Saturday, November 05, 2005

Seigle's, one of Elgin's leading corporate citizens, announced the sale of the company to a British multinational this week. Mark Seigle said that the merger wouldn't interfere with plans to donate the ground they own across from the library should the city decide to build a new concert hall there. I hope he decides to donate the ground whether a concert hall is built there or not. I think it would be best to convert that block into a large park, replacing the function of Festival Park and allowing the latter to be built out (see my post on Festival Park).

I don't think it's a good idea to put the concert hall on the Seigle's site. There's a lesson to be learned from the Civic Center, which failed to revive downtown entertainment, dining and retail business. I think the failure of the Civic Center was in placing the Hemmens all the way in the middle of the site, isolating it from the downtown's retail and dining establishments. If the concert hall is built across from the library, it will again be isolated. I think it was one of the people associated with the ESO who was quoted in the paper when the idea was first publicly floated, saying how great it would be to have this concert hall across from the Centre and the library. I agreed with him then. I thought it would be great to have this group of new civic buildings, almost like a campus; it would look nice.

But then, I asked myself, are people going to walk over from a concert to the Centre for a workout or a swim? Or to the library ? After some thought, I realized that any combination of these three buildings doesn't really make sense. I mean, it doesn't reflect any real usage pattern. People eat before or after going to a concert. They don't go work out.

So I don't agree with that site plan anymore, but I can understand why it seems to make sense. A similar rationale created the Civic Center. But the Civic Center, while aesthetically pleasing--it won an AIA award, failed in its purpose of reviving the downtown. Let's learn from that. I would suggest a site much closer to the heart of downtown. One such site would be the parking lot occupying the northwest corner of Douglas and Highland. Yes, that's a part of the Civic Center, but with the expected demolition of the former library building--and its replacement by a condominium project, the Civic Center will have lost its integrity (this is merely the continuation of a process that started with the construction of the parking garage next to city hall). It's no longer a landmark worth preserving; it's fair game.

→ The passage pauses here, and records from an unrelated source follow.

/-- The lanes and the lines after STOP has been taken in (R190 steps 1 and 2). -/
theorem takeStop_stoppedAll {s : State} (h : Claims tied s []) (hl : s.part ≠ .failed) :
    StoppedAll tied allLanes s (takeStop s) := by
  have hq : BlocksKept s (quietStep (beginCommand (.stop false) { s with part := .stopping })) :=
    (quietStep_blocks _).after rfl rfl rfl
  have hp : (quietStep (beginCommand (.stop false) { s with part := .stopping })).part = .stopping := by
    rw [← State.fixed_part, quietStep_fixed]; rfl
  unfold takeStop; dsimp only
  generalize quietStep _ = u at hq hp ⊢
  have hc := (TablesKept.of_blocks hq).claims (fun e => absurd e hl) h
  obtain ⟨hs, _⟩ := stopLanes_stoppedAll allLanes hc (by rw [hp]; exact nofun)
  have hup : (State.each allLanes stopLane u).part = u.part := part_of_fixed (each_keeps State.fixed stopLane_fixed _ _)
  generalize State.each allLanes stopLane u = v at hs hup ⊢
  have hb := beginDrain_blocks v
  refine ⟨(TablesKept.of_blocks hb).claims (fun e => by rw [hup, hp] at e; cases e) hs.claims, fun n hn => ?_,
    fun k => by rw [hb.line, hs.rest, hq.line], fun k hk => by rw [hb.line]; exact hs.atRest k (by rw [hq.line]; exact hk)⟩
  obtain ⟨ho, hk⟩ := hs.atEase n hn
  exact ⟨by rw [hb.lane]; exact ho, fun k => by rw [hb.line]; exact hk k⟩

theorem Live.takeStop {s : State} (h : Live s) : Live (takeStop s) := by
  have hs := takeStop_stoppedAll h.claims h.live
  have hfixed := takeStop_fixed s
  have hp : (Machine.takeStop s).part = .stopping := by rw [← State.fixed_part, hfixed]
  have hc : (Machine.takeStop s).engine.command = some (.stop false) := by
    rw [← State.fixed_command, hfixed]; rfl
  refine ⟨by rw [hp]; exact nofun, hs.claims, ?_, fun _ n => (hs.atEase n (mem_allLanes n)).1, fun e => ?_⟩
  · unfold commandFits
    rw [hc, hp]
    rfl
  · rw [hp] at e; rcases e with e | e <;> cases e

theorem floatLines_line (s : State) (k : LineNo) :
    (State.each allLines floatLine s).line k = { s.line k with mode := .float, owner := none, waiters := [] } := by
  have h := each_at (get := State.line) (f := floatLine)
    (g := fun _ x => { x with mode := .float, owner := none, waiters := [] }) (fun _ => True) (fun _ _ _ => trivial)
    (fun k t _ => line_setLine_self t k _) (fun k j t hkj => line_setLine_ne t hkj _) allLines nodup_allLines s trivial k
  rw [h, if_pos (mem_allLines k)]

theorem floatGens_gen (s : State) (g : GenNo) : (State.each allGens floatGen s).gen g = (s.gen g).atFloat := by
  have h := each_at (get := State.gen) (f := floatGen) (g := fun _ x => x.atFloat) (fun _ => True) (fun _ _ _ => trivial)
    (fun g t _ => gen_setGen_self t g _) (fun g j t hgj => gen_setGen_ne t hgj _) allGens nodup_allGens s trivial g
  rw [h, if_pos (mem_allGens g)]

/-- STOP's last step: every line floats, free, and no generator is bound (R190 step 5). -/
theorem floatStep_tables (s : State) :
    (∀ k, (floatStep s).line k = { s.line k with mode := .float, owner := none, waiters := [] })
      ∧ ∀ g, ((floatStep s).gen g).bound = none := by
  have hk : ∀ k, (State.each allGens floatGen (State.each allLines floatLine s)).line k =
      { s.line k with mode := .float, owner := none, waiters := [] } := fun k =>
    (each_keeps (fun t => t.line k) (f := floatGen) (fun _ _ => rfl) allGens _).trans (floatLines_line s k)
  have hg := floatGens_gen (State.each allLines floatLine s)
  unfold floatStep; dsimp only
  generalize State.each allGens floatGen _ = u at hk hg ⊢
  have hb := completeCommand_blocks .done { u with part := .config }
  generalize completeCommand .done { u with part := .config } = t at hb ⊢
  refine ⟨fun k => (hb.line k).trans (hk k), fun g => (hb.bound g).trans ?_⟩
  exact (congrArg Generator.bound (hg g)).trans rfl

The disintegration of the Civic Center makes you wonder whether it may be time for a project as ambitious as the original Civic Center project. This would involve the relocation of the post office and city hall, both of them perhaps in need of expansion? Perhaps the west bank--State Street-- would be better locations for them, freeing up the ground they sit on now, making possible not just a concert hall but an art museum. It is time afterall for art in the suburbs, and what better place than Elgin? Negotations with the Art Institute or the Terra Foundation may prove surprisingly fruitful, especially if the architectural significance of the new building is assured. Architecturally-stunning concert hall and museum would do wonders for Elgin's image and economy, transforming it into Illinois's second city...and Bilbao of the midwest.